_EXERCISE INSTRUCTIONS_
Wherever the string "carries" appears in the records, return the line that holds it.

_DATA EXTRACT_
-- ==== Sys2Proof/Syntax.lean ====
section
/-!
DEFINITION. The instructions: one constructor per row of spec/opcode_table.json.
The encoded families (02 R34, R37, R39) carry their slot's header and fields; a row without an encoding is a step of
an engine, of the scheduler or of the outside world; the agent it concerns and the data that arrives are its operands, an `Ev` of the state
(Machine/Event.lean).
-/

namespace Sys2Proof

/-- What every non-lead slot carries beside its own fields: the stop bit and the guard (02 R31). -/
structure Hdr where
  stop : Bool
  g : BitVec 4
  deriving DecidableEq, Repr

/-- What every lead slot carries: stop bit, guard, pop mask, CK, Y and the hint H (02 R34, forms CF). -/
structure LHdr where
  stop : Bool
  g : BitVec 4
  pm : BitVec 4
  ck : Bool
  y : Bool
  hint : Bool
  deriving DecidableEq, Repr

_RESPONSE_
/-- What every non-lead slot carries beside its own fields: the stop bit and the guard (02 R31). -/
/-- What every lead slot carries: stop bit, guard, pop mask, CK, Y and the hint H (02 R34, forms CF). -/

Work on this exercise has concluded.